### To do
The lines from the top of the records below through the one containing "simp [State.steady, h]" are to be transcribed exactly, and nothing else is to be added.

### Record set

-- ==== Sys2Proof/Laws/SteadyOps.lean ====
section
/-! SUPPORT. The steady part of the node (Safety.lean) under the operations of Machine/Ops.lean. -/

set_option linter.all false
set_option linter.unusedSimpArgs false
set_option linter.unusedTactic false
set_option linter.unreachableTactic false

namespace Sys2Proof.Machine

open Sys2Proof

/-- A fold of steps that keep the steady part keeps it. -/
theorem foldl_steady {α : Type} (f : State → α → State) (h : ∀ t x, (f t x).steady = t.steady) (l : List α) :
    ∀ s : State, (l.foldl f s).steady = s.steady := by
  induction l with
  | nil => intro s; rfl
  | cons x xs ih => intro s; rw [List.foldl_cons, ih, h]

/-- Lanes replaced by as many lanes. -/
@[simp] theorem State.setLanes_steady (l : List Lane) (s : State) (h : l.length = s.lanes.length) :
    (State.setLanes l s).steady = s.steady := by
  simp [State.steady, h]

@[simp] theorem mapLanesFrom_length (f : Nat → Lane → Lane) (n : Nat) (l : List Lane) :
    (mapLanesFrom f n l).length = l.length := by
  induction l generalizing n with
  | nil => rfl
  | cons x xs ih => simp [mapLanesFrom, ih]

@[simp] theorem State.setPoint_steady (p : PointId) (v : Point) (s : State) :
    (State.setPoint p v s).steady = s.steady := by
  simp only [State.setPoint]
  repeat' split
  all_goals first | (simp; done) | (simp [foldl_steady, apply_ite State.steady]; done) | (simp; rfl) | rfl | (simp [State.steady]; done)

@[simp] theorem State.modPoint_steady (p : PointId) (f : Point → Point) (s : State) :
    (State.modPoint p f s).steady = s.steady := by
  simp only [State.modPoint]
  repeat' split
  all_goals first | (simp; done) | (simp [foldl_steady, apply_ite State.steady]; done) | (simp; rfl) | rfl | (simp [State.steady]; done)

@[simp] theorem State.setDetector_steady (pin : Pin) (d : Detector) (s : State) :
    (State.setDetector pin d s).steady = s.steady := by
  simp only [State.setDetector]
  repeat' split
  all_goals first | (simp; done) | (simp [foldl_steady, apply_ite State.steady]; done) | (simp; rfl) | rfl | (simp [State.steady]; done)

@[simp] theorem State.enqueue_steady (body : FrameBody) (destination : Nat) (s : State) :
    (State.enqueue body destination s).steady = s.steady := by
  simp only [State.enqueue]
  repeat' split
  all_goals first | (simp; done) | (simp [foldl_steady, apply_ite State.steady]; done) | (simp; rfl) | rfl | (simp [State.steady]; done)

@[simp] theorem State.setRetry_steady (v : Bool) (s : State) :
    (State.setRetry v s).steady = s.steady := by
  simp only [State.setRetry]
  repeat' split
  all_goals first | (simp; done) | (simp [foldl_steady, apply_ite State.steady]; done) | (simp; rfl) | rfl | (simp [State.steady]; done)

@[simp] theorem State.displace_steady (s : State) :
    (State.displace s).steady = s.steady := by
  simp only [State.displace]
  repeat' split
  all_goals first | (simp; done) | (simp [foldl_steady, apply_ite State.steady]; done) | (simp; rfl) | rfl | (simp [State.steady]; done)

@[simp] theorem State.place_steady (body : FrameBody) (destination : Nat) (s : State) :
    (State.place body destination s).steady = s.steady := by
  simp only [State.place]
  repeat' split
  all_goals first | (simp; done) | (simp [foldl_steady, apply_ite State.steady]; done) | (simp; rfl) | rfl | (simp [State.steady]; done)

@[simp] theorem State.send_steady (body : FrameBody) (s : State) :
    (State.send body s).steady = s.steady := by
  simp only [State.send]
  repeat' split
  all_goals first | (simp; done) | (simp [foldl_steady, apply_ite State.steady]; done) | (simp; rfl) | rfl | (simp [State.steady]; done)

@[simp] theorem State.dropFrames_steady (p : FrameBody → Bool) (s : State) :
    (State.dropFrames p s).steady = s.steady := by
  simp only [State.dropFrames]
  repeat' split
  all_goals first | (simp; done) | (simp [foldl_steady, apply_ite State.steady]; done) | (simp; rfl) | rfl | (simp [State.steady]; done)

@[simp] theorem State.placeHeadReport_steady (s : State) :
    (State.placeHeadReport s).steady = s.steady := by
  simp only [State.placeHeadReport]
  repeat' split
  all_goals first | (simp; done) | (simp [foldl_steady, apply_ite State.steady]; done) | (simp; rfl) | rfl | (simp [State.steady]; done)

@[simp] theorem State.setReports_steady (l : List Report) (s : State) :
    (State.setReports l s).steady = s.steady := by
  simp only [State.setReports]
  repeat' split
  all_goals first | (simp; done) | (simp [foldl_steady, apply_ite State.steady]; done) | (simp; rfl) | rfl | (simp [State.steady]; done)

@[simp] theorem State.countReport_steady (s : State) :
    (State.countReport s).steady = s.steady := by
  simp only [State.countReport]
  repeat' split
  all_goals first | (simp; done) | (simp [foldl_steady, apply_ite State.steady]; done) | (simp; rfl) | rfl | (simp [State.steady]; done)

@[simp] theorem State.report_steady (b : ReportBody) (s : State) :
    (State.report b s).steady = s.steady := by
  simp only [State.report]
  repeat' split
  all_goals first | (simp; done) | (simp [foldl_steady, apply_ite State.steady]; done) | (simp; rfl) | rfl | (simp [State.steady]; done)

@[simp] theorem State.popReport_steady (s : State) :
    (State.popReport s).steady = s.steady := by
  simp only [State.popReport]
  repeat' split
  all_goals first | (simp; done) | (simp [foldl_steady, apply_ite State.steady]; done) | (simp; rfl) | rfl | (simp [State.steady]; done)

@[simp] theorem State.startTransfer_steady (s : State) :
    (State.startTransfer s).steady = s.steady := by
  simp only [State.startTransfer]
  repeat' split
  all_goals first | (simp; done) | (simp [foldl_steady, apply_ite State.steady]; done) | (simp; rfl) | rfl | (simp [State.steady]; done)

@[simp] theorem State.setGuide_steady (place : GuidePlace) (code : Guide) (bus : Option Nat) (s : State) :
    (State.setGuide place code bus s).steady = s.steady := by
  simp only [State.setGuide]
  repeat' split
  all_goals first | (simp; done) | (simp [foldl_steady, apply_ite State.steady]; done) | (simp; rfl) | rfl | (simp [State.steady]; done)

@[simp] theorem State.modLane_steady (n : Nat) (f : Lane → Lane) (s : State) :
    (State.modLane n f s).steady = s.steady := by
  simp only [State.modLane]
  repeat' split
  all_goals first | (simp; done) | (simp [foldl_steady, apply_ite State.steady]; done) | (simp; rfl) | rfl | (simp [State.steady]; done)

@[simp] theorem State.removeLaneEntries_steady (p : Nat → LaneEntry → Bool) (s : State) :
    (State.removeLaneEntries p s).steady = s.steady := by
  simp only [State.removeLaneEntries]
  repeat' split
  all_goals first | (simp; done) | (simp [foldl_steady, apply_ite State.steady]; done) | (simp; rfl) | rfl | (simp [State.steady]; done)

@[simp] theorem State.overfullTest_steady (n b : Nat) (s : State) :
    (State.overfullTest n b s).steady = s.steady := by
  simp only [State.overfullTest]
  repeat' split
  all_goals first | (simp; done) | (simp [foldl_steady, apply_ite State.steady]; done) | (simp; rfl) | rfl | (simp [State.steady]; done)

@[simp] theorem State.mapVisits_steady (f : VisitRecord → VisitRecord) (s : State) :
    (State.mapVisits f s).steady = s.steady := by
  simp only [State.mapVisits]
  repeat' split
  all_goals first | (simp; done) | (simp [foldl_steady, apply_ite State.steady]; done) | (simp; rfl) | rfl | (simp [State.steady]; done)

@[simp] theorem State.modItem_steady (k : ItemKey) (f : OutItem → OutItem) (s : State) :
    (State.modItem k f s).steady = s.steady := by
  simp only [State.modItem]
  repeat' split
  all_goals first | (simp; done) | (simp [foldl_steady, apply_ite State.steady]; done) | (simp; rfl) | rfl | (simp [State.steady]; done)

@[simp] theorem State.removeItem_steady (k : ItemKey) (s : State) :
    (State.removeItem k s).steady = s.steady := by
  simp only [State.removeItem]
  repeat' split
  all_goals first | (simp; done) | (simp [foldl_steady, apply_ite State.steady]; done) | (simp; rfl) | rfl | (simp [State.steady]; done)

@[simp] theorem State.takeNumber_steady (s : State) :
    (State.takeNumber s).steady = s.steady := by
  simp only [State.takeNumber]
  repeat' split
  all_goals first | (simp; done) | (simp [foldl_steady, apply_ite State.steady]; done) | (simp; rfl) | rfl | (simp [State.steady]; done)

@[simp] theorem State.setOffer_steady (o : Option OpenOffer) (s : State) :
    (State.setOffer o s).steady = s.steady := by
  simp only [State.setOffer]
  repeat' split
  all_goals first | (simp; done) | (simp [foldl_steady, apply_ite State.steady]; done) | (simp; rfl) | rfl | (simp [State.steady]; done)

@[simp] theorem State.startOffer_steady (it : OutItem) (s : State) :
    (State.startOffer it s).steady = s.steady := by
  simp only [State.startOffer]
  repeat' split
  all_goals first | (simp; done) | (simp [foldl_steady, apply_ite State.steady]; done) | (simp; rfl) | rfl | (simp [State.steady]; done)

@[simp] theorem State.placeReoffer_steady (o : OpenOffer) (s : State) :
    (State.placeReoffer o s).steady = s.steady := by
  simp only [State.placeReoffer]
  repeat' split
  all_goals first | (simp; done) | (simp [foldl_steady, apply_ite State.steady]; done) | (simp; rfl) | rfl | (simp [State.steady]; done)

@[simp] theorem State.offerTest_steady (s : State) :
    (State.offerTest s).steady = s.steady := by
  simp only [State.offerTest]
  repeat' split
  all_goals first | (simp; done) | (simp [foldl_steady, apply_ite State.steady]; done) | (simp; rfl) | rfl | (simp [State.steady]; done)

@[simp] theorem State.join_steady (cargo : Cargo) (place : Option GuidePlace) (s : State) :
    (State.join cargo place s).steady = s.steady := by
  simp only [State.join]
  repeat' split
  all_goals first | (simp; done) | (simp [foldl_steady, apply_ite State.steady]; done) | (simp; rfl) | rfl | (simp [State.steady]; done)

@[simp] theorem State.cancelOffer_steady (k : ItemKey) (s : State) :
    (State.cancelOffer k s).steady = s.steady := by
  simp only [State.cancelOffer]
  repeat' split
  all_goals first | (simp; done) | (simp [foldl_steady, apply_ite State.steady]; done) | (simp; rfl) | rfl | (simp [State.steady]; done)

@[simp] theorem State.withdrawSwaps_steady (s : State) :
    (State.withdrawSwaps s).steady = s.steady := by
  simp only [State.withdrawSwaps]
  repeat' split
  all_goals first | (simp; done) | (simp [foldl_steady, apply_ite State.steady]; done) | (simp; rfl) | rfl | (simp [State.steady]; done)

@[simp] theorem State.callEntry_steady (n : Nat) (e : LaneEntry) (s : State) :
    (State.callEntry n e s).steady = s.steady := by
  simp only [State.callEntry]
  repeat' split
  all_goals first | (simp; done) | (simp [foldl_steady, apply_ite State.steady]; done) | (simp; rfl) | rfl | (simp [State.steady]; done)

@[simp] theorem State.headTest_steady (n : Nat) (s : State) :
    (State.headTest n s).steady = s.steady := by
  simp only [State.headTest]
  repeat' split
  all_goals first | (simp; done) | (simp [foldl_steady, apply_ite State.steady]; done) | (simp; rfl) | rfl | (simp [State.steady]; done)

@[simp] theorem State.removeBid_steady (tag : Tag) (s : State) :
    (State.removeBid tag s).steady = s.steady := by
  simp only [State.removeBid]
  repeat' split
  all_goals first | (simp; done) | (simp [foldl_steady, apply_ite State.steady]; done) | (simp; rfl) | rfl | (simp [State.steady]; done)

@[simp] theorem State.removeQueueEntries_steady (p : QueueEntry → Bool) (s : State) :
    (State.removeQueueEntries p s).steady = s.steady := by
  simp only [State.removeQueueEntries]
  repeat' split
  all_goals first | (simp; done) | (simp [foldl_steady, apply_ite State.steady]; done) | (simp; rfl) | rfl | (simp [State.steady]; done)

@[simp] theorem State.removeTentative_steady (tag : Tag) (s : State) :
    (State.removeTentative tag s).steady = s.steady := by
  simp only [State.removeTentative]
  repeat' split
  all_goals first | (simp; done) | (simp [foldl_steady, apply_ite State.steady]; done) | (simp; rfl) | rfl | (simp [State.steady]; done)

@[simp] theorem State.removeExpected_steady (tag : Tag) (s : State) :
    (State.removeExpected tag s).steady = s.steady := by
  simp only [State.removeExpected]
  repeat' split
  all_goals first | (simp; done) | (simp [foldl_steady, apply_ite State.steady]; done) | (simp; rfl) | rfl | (simp [State.steady]; done)

@[simp] theorem State.dropBid_steady (tag : Tag) (s : State) :
    (State.dropBid tag s).steady = s.steady := by
  simp only [State.dropBid]
  repeat' split
  all_goals first | (simp; done) | (simp [foldl_steady, apply_ite State.steady]; done) | (simp; rfl) | rfl | (simp [State.steady]; done)

@[simp] theorem State.dropClaim_steady (tag : Tag) (s : State) :
    (State.dropClaim tag s).steady = s.steady := by
  simp only [State.dropClaim]
  repeat' split
  all_goals first | (simp; done) | (simp [foldl_steady, apply_ite State.steady]; done) | (simp; rfl) | rfl | (simp [State.steady]; done)

@[simp] theorem State.dropBidsOf_steady (b : Nat) (s : State) :
    (State.dropBidsOf b s).steady = s.steady := by
  simp only [State.dropBidsOf]
  repeat' split
  all_goals first | (simp; done) | (simp [foldl_steady, apply_ite State.steady]; done) | (simp; rfl) | rfl | (simp [State.steady]; done)

@[simp] theorem State.dropLostHeads_steady (s : State) :
    (State.dropLostHeads s).steady = s.steady := by
  simp only [State.dropLostHeads]
  repeat' split
  all_goals first | (simp; done) | (simp [foldl_steady, apply_ite State.steady]; done) | (simp; rfl) | rfl | (simp [State.steady]; done)

@[simp] theorem State.settle_steady (before s : State) :
    (State.settle before s).steady = s.steady := by
  simp only [State.settle]
  rw [foldl_steady]
  · simp
  · intro t n
    split <;> simp

@[simp] theorem State.reportAdjusted_steady (bus run wall : Nat) (s : State) :
    (State.reportAdjusted bus run wall s).steady = s.steady := by
  simp only [State.reportAdjusted]
  repeat' split
  all_goals first | (simp; done) | (simp [foldl_steady, apply_ite State.steady]; done) | (simp; rfl) | rfl | (simp [State.steady]; done)

@[simp] theorem State.dropChangedHeads_steady (before s : State) :
    (State.dropChangedHeads before s).steady = s.steady := by
  simp only [State.dropChangedHeads]
  repeat' split
  all_goals first | (simp; done) | (simp [foldl_steady, apply_ite State.steady]; done) | (simp; rfl) | rfl | (simp [State.steady]; done)

@[simp] theorem State.bindBus_steady (bus run wall : Nat) (pinned substituted : Bool) (s : State) :
    (State.bindBus bus run wall pinned substituted s).steady = s.steady := by
  simp only [State.bindBus]
  repeat' split
  all_goals first | (simp; done) | (simp [foldl_steady, apply_ite State.steady]; done) | (simp; rfl) | rfl | (simp [State.steady]; done)

@[simp] theorem State.unbindBus_steady (bus : Nat) (s : State) :
    (State.unbindBus bus s).steady = s.steady := by
  simp only [State.unbindBus]
  repeat' split
  all_goals first | (simp; done) | (simp [foldl_steady, apply_ite State.steady]; done) | (simp; rfl) | rfl | (simp [State.steady]; done)

end Sys2Proof.Machine
end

### Reply
-- ==== Sys2Proof/Laws/SteadyOps.lean ====
section
/-! SUPPORT. The steady part of the node (Safety.lean) under the operations of Machine/Ops.lean. -/

set_option linter.all false
set_option linter.unusedSimpArgs false
set_option linter.unusedTactic false
set_option linter.unreachableTactic false

namespace Sys2Proof.Machine

open Sys2Proof

/-- A fold of steps that keep the steady part keeps it. -/
theorem foldl_steady {α : Type} (f : State → α → State) (h : ∀ t x, (f t x).steady = t.steady) (l : List α) :
    ∀ s : State, (l.foldl f s).steady = s.steady := by
  induction l with
  | nil => intro s; rfl
  | cons x xs ih => intro s; rw [List.foldl_cons, ih, h]

/-- Lanes replaced by as many lanes. -/
@[simp] theorem State.setLanes_steady (l : List Lane) (s : State) (h : l.length = s.lanes.length) :
    (State.setLanes l s).steady = s.steady := by
  simp [State.steady, h]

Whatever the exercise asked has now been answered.